It’s called “castoreum,” and it’s emitted from the castor sacs within the animal’s anus. For a beaver, this slimy brown substance is used to mark its territory, but for us humans, it’s used as an additive that is often labeled as “natural flavoring” in the foods we eat – vanilla, strawberry and raspberry being the most common.
Castoreum is a product of the trapping industry. When beavers are skinned for their fur, these glands are taken out, and are sold after being smoked or sun-dried to prevent putrefaction.
Why is castoreum used? The most notable characteristic (after being processed) has to be the smell of castoreum. Instead of smelling horrible, like most people would expect from an anal produced secretion, it has a pleasant scent, which supposedly makes it a perfect candidate for food flavoring and other products.
The question that many people put forth would have to be “who in their right mind actually made this odd discovery?” Reminds me of the common question “who was the first person to eat raw oysters?”
Another industry that uses castoreum is the fragrance world. For decades, perfume manufactures have used it to make various types of fragrances. These anal secretions are said to contain around 24 different molecules, many of which act as natural pheromones to stimulate our senses. From perfumes to air fresheners, beaver castor sacs are quite versatile within the fragrance industry.
Is it natural?
Sure it’s natural, but does “being natural” make it right to use or consume?
Many disgusting substances are considered “natural,” yet eating them may not be the best idea.
The act of labeling something so vulgar and disgusting as “natural flavoring,” should be illegal in many people’s eyes, but the FDA views it all in a different light.
Having the anal secretions from a beaver take the place of a strawberry in something like strawberry ice cream hardly seems like an efficient process. Why go through the process of harvesting “anal secretions” when a strawberry is much easier to pick?
It hardly seems like a better option…
The food industry is a tricky business to figure out, and it will continue to boggle the minds of many on issues exactly like this. Much like with other additives that have raised concern over the years (aspartame, high fructose corn syrup and food colorings), castoreum is proving to be just as questionable.
How do I decipher what I’m eating? The exact definition of
natural flavors from the Code of Federal Regulations is as follows:
“The term natural flavor or natural flavoring means the essential oil, oleoresin, essence or extractive, protein hydrolysate, distillate, or any product of roasting, heating or enzymolysis, which contains the flavoring constituents derived from a spice, fruit or fruit juice, vegetable or vegetable juice, edible yeast, herb, bark, bud, root, leaf or similar plant material, meat, seafood, poultry, eggs, dairy products, or fermentation products thereof, whose significant function in food is flavoring rather than nutritional.”

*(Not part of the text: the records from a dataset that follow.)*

-- ==== Sys2Proof/Syntax.lean ====
section
/-!
DEFINITION. The 20 commands of 30_encoding.md R84, one constructor per row of spec/opcode_table.json.
A constructor carries exactly the fields R84 lists as used, at the widths of R80 and R83; the fields a
command does not use are zero in every legal word (R82) and are not part of the syntax.
-/
namespace Sys2Proof

/-- A command (R84). -/
inductive Instr where
  /-- NOP (R170). -/
  | nop
  /-- CSR_RD `csr` (R171). -/
  | csrRd (csr : Word16)
  /-- RC_ENC_INIT `len` (R101). -/
  | rcEncInit (len : Word16)
  /-- RC_DEC_INIT `len` (R102). -/
  | rcDecInit (len : Word16)
  /-- RC_ENCODE `base, nsym, sym` (R104). -/
  | rcEncode (base nsym sym : Word16)
  /-- RC_DECODE `base, nsym, hint` (R110); the hint is carried and read by no rule (R112). -/
  | rcDecode (base nsym hint : Word16)
  /-- RC_GET_LENGTH (R116). -/
  | rcGetLength
  /-- RC_ENC_WRAPUP (R118). -/
  | rcEncWrapup
  /-- RC_CHECK (R120). -/
  | rcCheck
  /-- BUF_RD `addr` (R172). -/
  | bufRd (addr : Word16)
  /-- BUF_WR `addr, byte` (R173). -/
  | bufWr (addr : Word16) (byte : Byte)
  /-- CDF_RD `index` (R174). -/
  | cdfRd (index : Word16)
  /-- SR_CLEAR `ctx` (R147). -/
  | srClear (ctx : BitVec 4)
  /-- SR_COPY `dst, src` (R146); the source index is the whole 16-bit `A` field. -/
  | srCopy (dst : BitVec 4) (src : Word16)
  /-- SR_RD `ctx, reg` (R175). -/
  | srRd (ctx : BitVec 4) (reg : Word16)
  /-- SR_WR `ctx, reg, value` (R176). -/
  | srWr (ctx : BitVec 4) (reg : Word16) (value : Word32)
  /-- SR_PEEK `ctx, ring, k` (R177). -/
  | srPeek (ctx : BitVec 4) (ring : BitVec 2) (k : BitVec 14)
  /-- SR_POKE `ctx, ring, k, value` (R178). -/
  | srPoke (ctx : BitVec 4) (ring : BitVec 2) (k : BitVec 14) (value : Word32)
  /-- SR_PREDICT `ctx, x` (R131). -/
  | srPredict (ctx : BitVec 4) (x : Word32)
  /-- SR_COMMIT `ctx, q` (R141). -/
  | srCommit (ctx : BitVec 4) (q : Word32)
deriving DecidableEq, Repr

end Sys2Proof
end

When the phrase ‘natural flavors’ appears on a package, the best move is to call the company and find out what the flavors are actually made from.
Of course, I say this assuming that we’re all the kind of people who would be horrified to find out that we might have come close to ingesting fluid from the anal sex glands of beavers.
This certainly is not a product for Vegan, vegetarians or those concerned about animal rights. The European Beaver was hunted to near extinction, both for fur and for castoreum, which was also believed to have medicinal properties. The North American beaver population was once more than 60 million, but as of 1988 was 6–12 million, largely due to extensive hunting and trapping. Although sources report that beaver populations have now recovered to a stable level, some experts say that today’s American beaver population is only 5 percent of what it was when Europeans first settled in North America.
Here is a positive if you are one of those people who has stress or
need sleep since castoreum in
In medicine is used for:
• Menstrual problems.
• Sleeping disorders.
By the way if you enjoy smoking please understand that castoreum is used for the smell and taste of your cigarettes. Maybe that is where they got the term, “Cigarette butt!”
In food, castoreum is used to flavor candies, drinks, and desserts. Read the ingredients on food packages, call customer support when you see those words, ‘natural flavors’, and guess what? You’ll never consume anal fluid again.